Courtesy of the artist
Adam Ant's first album in 17 years, Adam Ant is the Blueblack Hussar in Marrying the Gunner's Daughter, is an ersatz musical memoir.

In his 1980s heyday, Adam Ant was never short on style or quirk, and he reinvented himself constantly. You may remember the performer behind "Goody Two Shoes" and "Stand and Deliver" appearing in bold makeup and swashbuckling pirate gear; the military-style jacket he sometimes wore made an impression on no less a cultural icon than Michael Jackson.

"I did actually receive a phone call from Michael Jackson," Ant says. "I thought it was a joke. I thought it was my drummer, Terry, so I wasn't particularly polite. But it was actually Michael. He basically came out and said, 'Where did you get the jacket from? I'd like to have a look at one.' So I gave him the details, and I think he had one made in white."

Adam Ant has returned to music after a 17-year break, and his newest album is a mouthful. It's called Adam Ant Is the BlueBlack Hussar in Marrying the Gunner's Daughter, and he's adopted a new style worthy of the title. Here he speaks with NPR's Robert Smith about taking time off to be an actor and a parent, storyboarding his own music videos, struggling with bipolar disorder and moving from the U.K. to Los Angeles to rural Tennessee.


Interview Highlights

On where he's been all these years

"I started in the music business in '77, pretty much doing music solidly until '85. After that time, I got asked to do a Joe Orton play in Manchester at the Royal Exchange Theatre — so there was an opportunity to get involved in this other art form of acting, this other creative avenue. I sort of fell in love with it, so I took about five years out just doing that. ... And then I went to live in Tennessee, where my daughter was conceived. And then I started to get the pangs of wanting to get back into songwriting and performing again, which took about three or four years to put that together. Add that all up, plus being a house dad for about four years — it flew by."

On his 2013 look

"Well, it's a kind of Napoleonic hat with a sort of, about 1854 British kind of brocade waistcoat that is exactly the same design worn by Lord Byron. It fits in with the cavalry trousers, and then high boots and a tri-color bandana around the middle. And now I'm sporting a sort of mustache and a small goatee. So it's got a kind of slight Victorian feel to it."

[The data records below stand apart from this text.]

-- ==== Sys2Proof/Tests/Slice0.lean ====
section
/-! SUPPORT. Tests. Expected words, bytes and results are those of spec/95_test_vectors.md (cited V<n>, S<n>
or P<n>) or are worked out by hand from the rule cited. After them, one witness for the hypotheses of each
obligation that has hypotheses. -/
namespace Sys2Proof.Tests
open Sys2Proof Sys2Proof.Machine

/-! ## Well-formedness -/

theorem test_wf_setcal_above : (Instr.setcal 128).wf = false := by decide
theorem test_wf_setcal_below : (Instr.setcal (-129)).wf = false := by decide
theorem test_wf_setcal_ends : (Instr.setcal 127).wf = true ∧ (Instr.setcal (-128)).wf = true := by decide
theorem test_range_second : (TimeFields.mk 60 0 0 1 1 1 0).inDeclaredRanges = false := by decide
theorem test_range_minute : (TimeFields.mk 0 60 0 1 1 1 0).inDeclaredRanges = false := by decide
theorem test_range_hour : (TimeFields.mk 0 0 24 1 1 1 0).inDeclaredRanges = false := by decide
theorem test_range_wday : (TimeFields.mk 0 0 0 0 1 1 0).inDeclaredRanges = false ∧
    (TimeFields.mk 0 0 0 8 1 1 0).inDeclaredRanges = false := by decide
theorem test_range_day : (TimeFields.mk 0 0 0 1 0 1 0).inDeclaredRanges = false ∧
    (TimeFields.mk 0 0 0 1 32 1 0).inDeclaredRanges = false := by decide
theorem test_range_month : (TimeFields.mk 0 0 0 1 1 0 0).inDeclaredRanges = false ∧
    (TimeFields.mk 0 0 0 1 1 13 0).inDeclaredRanges = false := by decide
theorem test_range_ends : (TimeFields.mk 59 59 23 7 31 12 255).inDeclaredRanges = true ∧
    (TimeFields.mk 0 0 0 1 1 1 0).inDeclaredRanges = true := by decide
theorem test_range_calibration : calInDeclaredRange 32 = false ∧ calInDeclaredRange (-32) = false ∧
    calInDeclaredRange 31 = true ∧ calInDeclaredRange (-31) = true := by decide

/-! ## Decoding, from words of spec/95_test_vectors.md or laid out by hand from R92 and R94 -/

/-- V90. -/
theorem test_decode_get : decode 0x1000000000000000 = .ok .get := by decide
/-- V95 and V10: `P[55:32]` is ignored. -/
theorem test_decode_set : decode 0x2000000065E11A7E = .ok (.set 1709251198) ∧
    decode 0x20FFFFFF65E11A7E = .ok (.set 1709251198) := by decide
/-- V10: the payload is ignored. -/
theorem test_decode_read : decode 0x3000000000000000 = .ok .read ∧
    decode 0x30FFFFFFFFFFFFFF = .ok .read := by decide
/-- P1 and V49. -/
theorem test_decode_write : decode 0x4036021D05173B3A = .ok (.write ⟨58, 59, 23, 5, 29, 2, 54⟩) ∧
    decode 0x40380B0A0309111E = .ok (.write ⟨30, 17, 9, 3, 10, 11, 56⟩) := by decide
/-- V87. -/
theorem test_decode_chippresent : decode 0x50123456789ABCDE = .ok .chippresent := by decide
/-- V80. -/
theorem test_decode_isrunning : decode 0x6000000000000000 = .ok .isrunning := by decide
/-- V60 and V10. -/
theorem test_decode_setcal : decode 0x7000000000000080 = .ok (.setcal (-128)) ∧
    decode 0x70FFFFFFFFFFFFFB = .ok (.setcal (-5)) := by decide
/-- V70. -/
theorem test_decode_getcal : decode 0x8000000000000000 = .ok .getcal := by decide
/-- V4. -/
theorem test_decode_dec2bcd : decode 0x90FFFFFFFFFFFF3B = .ok (.dec2bcd 59) := by decide
/-- V4. -/
theorem test_decode_bcd2dec : decode 0xA0000000000000FF = .ok (.bcd2dec 255) := by decide
/-- V10. -/
theorem test_decode_illegal_op : decode 0x0000000000000000 = .error .noSuchOperation ∧
    decode 0xB000000000000000 = .error .noSuchOperation ∧
    decode 0xF000000000000000 = .error .noSuchOperation := by decide
/-- V10. -/
theorem test_decode_illegal_rz : decode 0x3100000000000000 = .error .reservedNotZero ∧
    decode 0x5800000000000000 = .error .reservedNotZero ∧
    decode 0xFFFFFFFFFFFFFFFF = .error .reservedNotZero := by decide
/-- V60, V95: words of the encoder. -/
theorem test_encode : encode (.setcal (-33)) = 0x70000000000000DF ∧
    encode (.set 946684800) = 0x20000000386D4380 ∧
    encode (.write ⟨80, 0, 0, 1, 1, 1, 30⟩) = 0x401E010101000050 := by decide
/-- Bits above the table's width are dropped. -/
theorem test_decodeTableWord : decodeTableWord 64 0x7000000000000005 = some (.setcal 5) ∧
    decodeTableWord 64 0xB000000000000000 = none := by decide

/-! ## One step on a small state -/

/-- The eight registers of a chip. -/
def chipOf (bs : List Byte) : Chip := { mem := Memory.storeAll [] 0 bs, ptr := 0 }

/-- The reset block with `PRESENCE = p` in front of a chip with these registers. -/
def bench (kind : EnvKind) (p : Bool) (bs : List Byte) : State :=
  { State.reset with presence := p, env := { kind := kind, chip := chipOf bs, queue := [], buffer := [] } }

/-- The state after a command word. -/
def after (s : State) (w : Word) : Option State :=
  match step (s.withCommand w) with
  | .next t => some t
  | .fault _ => none
  | .refused _ => none

/-- The response of requester 0 and `PRESENCE` after a command word. -/
def answer (s : State) (w : Word) : Option (Option Word × Bool) :=
  (after s w).map fun t => (t.answer0, t.presence)

/-- The registers 0x00 to 0x07 after a command word. -/
def registers (s : State) (w : Word) : Option (List Byte) :=
  (after s w).map fun t => t.env.chip.mem.burst 0 0 8

/-- V4. -/
theorem test_dec2bcd : answer (bench (.unspecified []) false []) 0x90000000000000FF =
    some (some 0x9800000000000095, false) := by decide
/-- V4. -/
theorem test_bcd2dec : answer (bench (.unspecified []) true []) 0xA0000000000000FF =
    some (some 0xA8000000000000A5, true) := by decide
/-- V34: bit 7 of the hours byte is not masked. -/
theorem test_read : answer (bench .healthy false [0x58, 0x59, 0xA3, 0x05, 0x29, 0x02, 0x24])
    0x3000000000000000 = some (some 0x3836021D05673B3A, true) := by decide
/-- V39: ClockHalted, with the record. -/
theorem test_read_halted : answer (bench .healthy false [0xFF, 0xFF, 0xFF, 0xFF, 0xFF, 0xFF, 0xFF])
    0x3000000000000000 = some (some 0x33C3A5A5A57DA555, true) := by decide
/-- V45. -/
theorem test_write : registers (bench .healthy false []) 0x4000010101000000 =
    some [0x00, 0x00, 0x00, 0x01, 0x01, 0x01, 0x66, 0x00] := by decide
/-- V51: the second transaction fails, the chip keeps the stop byte. -/
theorem test_write_second_close :
    answer (bench (.fail2 0) true [0x30, 0x15]) 0x4036021D05173B3A = some (some 0x4100000000000000, false) ∧
    registers (bench (.fail2 0) true [0x30, 0x15]) 0x4036021D05173B3A =
      some [0x80, 0x59, 0x23, 0x05, 0x29, 0x02, 0x24, 0x00] := by decide
/-- V86 and V85. -/
theorem test_chippresent : answer (bench .absent true []) 0x5000000000000000 =
    some (some 0x5800000000000001, true) ∧
    answer (bench .absent false []) 0x5000000000000000 = some (some 0x5800000000000000, false) := by decide
/-- V82 and V83: bit 7 alone. -/
theorem test_isrunning : answer (bench .healthy false [0xD9]) 0x6000000000000000 =
    some (some 0x6800000000000000, false) ∧
    answer (bench .healthy false [0x7F]) 0x6000000000000000 = some (some 0x6800000000000001, false) := by decide
/-- V60: -33 writes 0x01. -/
theorem test_setcal : registers (bench .healthy false [0x30]) 0x70000000000000DF =
    some [0x30, 0x00, 0x00, 0x00, 0x00, 0x00, 0x00, 0x01] := by decide
/-- V60, last line: ENV-ABSENT, `PRESENCE` kept. -/
theorem test_setcal_absent : answer (bench .absent true []) 0x7000000000000005 =
    some (some 0x7100000000000000, true) := by decide
/-- V70: bits 7:6 are ignored, bit 5 clear is negative. -/
theorem test_getcal : answer (bench .healthy false [0, 0, 0, 0, 0, 0, 0, 0xC5]) 0x8000000000000000 =
    some (some 0x88000000000000FB, false) := by decide
/-- V90 with MAKE_TIME left uninterpreted: the record, `ok = 1`, operation 1. -/
theorem test_get : answer (bench .healthy false [0x58, 0x59, 0x23, 0x05, 0x29, 0x02, 0x24])
    0x1000000000000000 =
    some (some (responseWord 1 none ((Config.makeTime ⟨58, 59, 23, 5, 29, 2, 54⟩).setWidth 56)), true) := rfl
/-- V94 and V92: the payload of a failed GET is 0. -/
theorem test_get_fails : answer (bench (.short 5) false []) 0x1000000000000000 =
    some (some 0x1200000000000000, true) ∧
    answer (bench .healthy false [0x80, 0, 0, 7, 1, 1, 0]) 0x1000000000000000 =
      some (some 0x1300000000000000, true) := by decide
/-- V95 and V97. -/
theorem test_set : answer (bench .healthy false []) 0x2000000065E11A7E =
    some (some 0x2800000000000000, true) ∧
    answer (bench .absent true []) 0x2000000065E11A7E = some (some 0x2100000000000000, false) := by decide
/-- V10: an illegal word is answered and changes nothing. -/
theorem test_illegal : answer (bench .healthy true []) 0x3100000000000000 =
    some (some 0x3400000000000000, true) := by decide
/-- S7, P5: a short read issues no read. -/
theorem test_short_read : (after (bench (.short 5) false [0x30]) 0x3000000000000000).map (fun t => t.trace) =
    some [⟨.busOpen 0x68, none⟩, ⟨.busWrite 0, none⟩, ⟨.busClose, some 0⟩, ⟨.busRequest 0x68 7, some 5⟩] := by
  decide

/-- P7: two requesters wait; `r0` presents WRITE, `r1` READ. -/
def twoWait (choice : Nat) : State :=
  { bench .healthy false [0x30, 0x15, 0x08, 0x03, 0x10, 0x11, 0x26, 0x20] with
    ports := [⟨some 0x4036021D05173B3A, none⟩, ⟨some 0x3000000000000000, none⟩], choices := [some choice] }

/-- The responses of all requesters after a step. -/
def responses (s : State) : Option (List (Option Word)) :=
  match step s with
  | .next t => some (t.ports.map (·.rsp))
  | .fault _ => none
  | .refused _ => none

/-- P7, first order. -/
theorem test_arbiter_r0 : responses (twoWait 0) = some [some 0x4800000000000000, none] := by decide
/-- P7, second order. -/
theorem test_arbiter_r1 : responses (twoWait 1) = some [none, some 0x38380B0A03080F1E] := by decide
/-- R72: the arbiter may pick nobody although somebody waits. -/
theorem test_arbiter_holds_off : responses { twoWait 0 with choices := [none, some 0] } = some [none, none] := by
  decide
/-- R78: a READ whose chip ticks after the request answers the bytes sampled at the request; the agenda's fifth
entry is made before READ.5. -/
theorem test_burst_sampled :
    (match exec .read { bench .healthy false [0x58, 0x59, 0x23, 0x05, 0x29, 0x02, 0x24] with
        agenda := [[], [], [], [], [.tick ⟨0, 0, 0, 1, 1, 1, 0⟩]], grant := some 0,
        latch := { Latches.reset with cmd := 0x3000000000000000 } } with
      | .next t => decide (t.answer0 = some 0x3836021D05173B3A) && decide (t.env.chip.mem.read 1 = 0)
      | .fault _ => false
      | .refused _ => false) = true := by decide
/-- R34: a primitive that never returns. -/
theorem test_stuck : (match step ((bench (.unspecified [none]) false []).withCommand 0x3000000000000000) with
    | .next t => decide (t.bus = some (.busOpen 0x68)) &&
      (match step t with
        | .next _ => false
        | .fault f => decide (f = .busNeverReturns)
        | .refused _ => false)
    | .fault _ => false
    | .refused _ => false) = true := by decide
/-- R80: a tick does not set the halt flag, and a halted chip has no tick (R81). -/
theorem test_tick : ((chipOf [0x58]).tick ⟨0xD9, 1, 2, 3, 4, 5, 6⟩).mem.burst 0 0 3 = [0x59, 1, 2] ∧
    (chipOf [0x80]).tick ⟨0xD9, 1, 2, 3, 4, 5, 6⟩ = chipOf [0x80] := by decide

/-! ## The textual syntax (R102) -/

theorem test_text_setcal : Text.line "SETCAL -5" = some (0, .setcal (-5)) := by decide
theorem test_text_write : Text.line "r1: WRITE 58, 59, 23, 5, 29, 2, 54 ; P1" =
    some (1, .write ⟨58, 59, 23, 5, 29, 2, 54⟩) := by decide
theorem test_text_hex : Text.line "BCD2DEC 0x59" = some (0, .bcd2dec 0x59) := by decide
theorem test_text_refused : Text.line "SETCAL 128" = none ∧ Text.line "GET 1" = none := by decide
theorem test_text_out : Text.ofInstr (.setcal (-5)) = "SETCAL -5" ∧
    Text.outcome (some .shortRead) = "-> fail(ShortRead)" := by decide

/-! ## Witnesses: concrete states and operands that meet the hypotheses of each obligation -/

/-- A running chip that answers. -/
def good : State := bench .healthy false [0x58, 0x59, 0x23, 0x05, 0x29, 0x02, 0x24, 0x25]

/-- The probe of READ and GET, and the probe with the request. -/
def probe : List BusCall := [.busOpen 0x68, .busWrite 0x00, .busClose]

theorem wit_DecodeEncodeIsIdentity : (Instr.setcal (-128)).wf = true := by decide
theorem wit_EncodeDecodeClearsIgnoredBits : decode 0x70FFFFFFFFFFFF80 = .ok (.setcal (-128)) := by decide
theorem wit_StepRunsTheAcceptedCommand : (twoWait 1).agenda = [] ∧ (twoWait 1).seq = .idle ∧
    (twoWait 1).takeResponses.arbitrate = some (1, 0x3000000000000000) ∧
    decode 0x3000000000000000 = .ok .read := by decide
theorem wit_AcceptanceGrantsAndLatches : (twoWait 0).arbitrate = some (0, 0x4036021D05173B3A) := by decide
theorem wit_IllegalWordAnswered : ∃ s : State, s.agenda = [] ∧ s.seq = .idle ∧
    s.takeResponses.arbitrate = some (0, 0xB000000000000000) ∧
    decode 0xB000000000000000 = .error .noSuchOperation :=
  ⟨{ good with ports := [⟨some 0xB000000000000000, none⟩], choices := [some 0] }, by decide⟩
theorem wit_IdleBlockWaits : State.reset.agenda = [] ∧ State.reset.seq = .idle ∧
    ∀ p ∈ State.reset.ports, p.cmd = none := by decide
theorem wit_FetchWordRunsNext : decode (BitVec.ofNat 64 (0x15000000000000000 % 2 ^ 64)) = .ok .chippresent := by
  decide

/-- A command that stands at step 4 of READ. -/
def midRead : State :=
  { good with seq := .busy .read 4, grant := some 0, latch := { Latches.reset with cmd := 0x3000000000000000 } }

On dealing with mental illness

"We don't know enough about the brain at this point in history to, you know, get inside it. One day, hopefully, we'll be much more educated about it, and the medications will be more pinpointed. You have to embrace the medication and try it on the recommendation of your doctor, and be honest and tell him how you feel. Without that, the biggest danger is that people just stop taking it, because they feel OK."